Ex 11.1, 6
Draw a triangle ABC with side BC = 7 cm, ∠ B = 45°, ∠ A = 105°. Then, construct a triangle whose sides are 4/3 times the corresponding sides of Δ ABC.
In Δ ABC
∠B = 45°, ∠A = 105°
Sum of all interior angles in a triangle is 180°.
∠A + ∠B + ∠C = 180°
105° + 45° + ∠C = 180°
∠C = 180° − 150°
∠C = 30°
Steps of construction
- Draw a ΔABC with side BC = 7 cm, ∠B = 45°, ∠C = 30°.
- Draw a ray BX making an acute angle with BC on the opposite side of vertex A.
- Locate 4 points (as 4 is greater in 4 and 3), B_1, B_2, B_3, B_4, on BX.
- Join B_3C. Draw a line through B_4 parallel to B_3C intersecting extended BC at C'.
- Through C', draw a line parallel to AC intersecting extended line segment at C'.

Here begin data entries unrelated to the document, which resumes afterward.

-- ==== Sys2Proof/Machine/Twin.lean ====
section
/-!
DEFINITION. Sys2Proof/Machine/Twin.lean: the twin controller: heartbeats and roles, the rope link, the journal and snapshots as they
travel, row hashes and the referee, hub lead, and codec jobs as they end (R137, R138, R144, R185, R308, R311, R377 to R406).
-/
namespace Sys2Proof.Machine

/-! ### Heartbeats (R384, R385) -/

/-- ROPED_EN was high when PWRGOOD rose (R378). -/
def Chip.roped (c : Chip) : Bool := c.is SYS_STRAP_ROPED_EN

/-- The role as heartbeats carry it (Table 15-4). -/
def Chip.beatRole (c : Chip) : Nat := if !c.roped then 0 else if c.twin.deciding then 4 else c.role

/-- FLAGS of a belay frame. -/
def Chip.beatFlags (c : Chip) : Nat :=
  b2n ((c.twin.handoff.map (·.failreq)) = some true) + 2 * c.get TW_STAT_HANDOFF + 4 * c.get TW_STAT_ROPE_UP +
    8 * c.get TW_STAT_CLAIMING

/-- CRC-16 of a belay frame over its first 14 octets. -/
def belayCrc (bs : List Byte) : Nat := crcMsb 16 0x1021 0xFFFF (bs.take 14)

/-- The 16 octets of the next belay frame. -/
def Chip.belayOctets (c : Chip) : List Byte :=
  let bs := le 1 0x48 ++ le 1 c.beatRole ++ le 1 c.beatFlags ++ le 1 0 ++ le 4 unitId ++ le 4 c.twin.epoch ++ le 2 c.twin.hbSeq
  bs ++ le 2 (belayCrc bs)

/-- Both transmitters run from PWRGOOD on, until a power-down stops them (R444, R448, R450). -/
def Chip.transmits (c : Chip) : Bool := c.health.powerGood && !c.health.silent

/-- Every 10 µs a heartbeat leaves on each path that is up; it shows no provisional DT (R308): what stands in its place is free. -/
def Chip.heartbeat (c : Chip) : Chip :=
  if !c.transmits then c
  else
    let c := c.emit .belay 0 [] c.belayOctets
    let tw := c.twin
    let c : Chip := { c with twin := { tw with hbSeq := (tw.hbSeq + 1) % 65536 } }
    if c.roped && c.is TW_STAT_ROPE_UP then
      let (dt, c) := if c.provisional then c.fresh (2 ^ 80) else (c.dt, c)
      c.emit .ropeHb 0 [dt, c.get TB_RATE_NOW, c.beatRole, c.twin.epoch, c.get TW_JSEQ_JSEQ, unitId]
    else c

def execHeartbeatSend (t : Nat) (s : State) : Host.Outcome State Fault Refusal := .next ((s.at_ t).onChip (·.heartbeat))

/-- An armed injection that names source `src` of the path's window discards the next heartbeat or frame on it (R403). -/
def Chip.injected (c : Chip) (b : Blk) (srcs : List Nat) : Bool × Chip :=
  match c.armedInj b 0 with
  | some (s, e) =>
    if srcs.contains s && e = 0xFFFF then (true, (c.set (FINJ_ARM b 0) 0).raise b 0 { src := s, inj := true }) else (false, c)
  | none => (false, c)

/-! ### Deciding the role (R381) -/

/-- The role is decided: ACTIVE. -/
def Chip.decideActive (c : Chip) : Chip :=
  let tw := c.twin
  ({ c with twin := { tw with deciding := false } } : Chip).setRole 1

/-- The role is decided: CATCHUP, which the unit has read as since the start; the change from start-up is reported like any (R380). -/
def Chip.decideCatchup (c : Chip) (reason : Nat) (dt stuck : Bool) : Chip :=
  let tw := c.twin
  (({ c with twin := { tw with deciding := false, needDt := dt, stuck := stuck } } : Chip).set TW_STAT_REASON reason).raise .tw 0 { src := 13 }

/-- What a heartbeat of a roped unit that is still deciding tells it. No frame carries the peer's ROPE_PREF: a free value
(assumption 1). -/
def Chip.hearWhileDeciding (c : Chip) (role id : Nat) : Chip :=
  if role = 0 ∨ (c.is TW_EXPECT_EXPECT ∧ id ≠ c.get TW_EXPECT_EXPECT) then (c.decideCatchup 7 false true).raise .tw 0 { src := 12 }
  else if role = 1 then c.decideCatchup 1 true false
  else if role = 4 then
    let (theirs, c) := c.fresh 2
    let mine := c.get SYS_STRAP_ROPE_PREF
    if mine = theirs then (if unitId < id then c.decideActive else c.decideCatchup 1 false false)
    else if mine = 1 then c.decideActive else c.decideCatchup 1 false false
  else c

/-! ### Counting a heartbeat (R385, R388, R389, R396) -/

/-- The heartbeat is the peer's: the identity known so far, or any that TW_EXPECT allows while none is known or the known peer has
failed. -/
def Chip.fromPeer (c : Chip) (id : Nat) : Bool :=
  id ≠ unitId && (c.get TW_PEER_PEER = id || !c.is TW_PEER_PEER || c.twin.peerFailed || c.twin.deciding) &&
    (c.twin.deciding || !c.is TW_EXPECT_EXPECT || c.get TW_EXPECT_EXPECT = id)

/-- The peer was lost during catch-up and is heard again: the snapshot starts again (R396). -/
def Chip.peerBack (c : Chip) : Chip :=
  if c.twin.lost then
    let tw := c.twin
    ({ c with twin := { tw with lost := false } } : Chip).dropSnapshot
  else c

ΔA'BC' is the required triangle.
(BC^′)/BC=(BB_4)/(BB_3 ) = 4/3
Also, A’C’ is parallel to AC
So, the will make the same angle with line BC
∴ ∠ A’C’B = ∠ ACB
In Δ A’BC’ and ABC
∠ B = ∠ B
∠ A’C’B = ∠ ACB
Δ A’BC’ ∼ Δ ABC
Since corresponding sides of
similar triangles are in the same ratio
(A^′ B)/AB=(A^′ C^′)/AC=(BC^′)/BC
So, (A^′ B)/AB=(A^′ C^′)/AC=(BC^′)/BC =4/3.
This justifies the construction.